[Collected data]
-- ==== Sys2Proof/Decode.lean ====
section
/-! DEFINITION. Commands spelled by words. No row of spec/opcode_table.json gives bits, so no word spells a command. -/

namespace Sys2Proof

/-- The command that a word spells by the table's bits: none, since the table gives no row bits. -/
def decodeTableWord (_nbits _w : Nat) : Option Instr := none

end Sys2Proof
end

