end Sys2Proof.Machine
end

What the task requires >>
Beginning at the top of the records above, transcribe each line exactly up to and including the line that holds "namespace Sys2Proof".

Finished exercise >>
-- ==== Sys2Proof/Decode.lean ====
section
/-! DEFINITION. Commands spelled by words. No row of spec/opcode_table.json gives bits, so no word spells a command. -/

namespace Sys2Proof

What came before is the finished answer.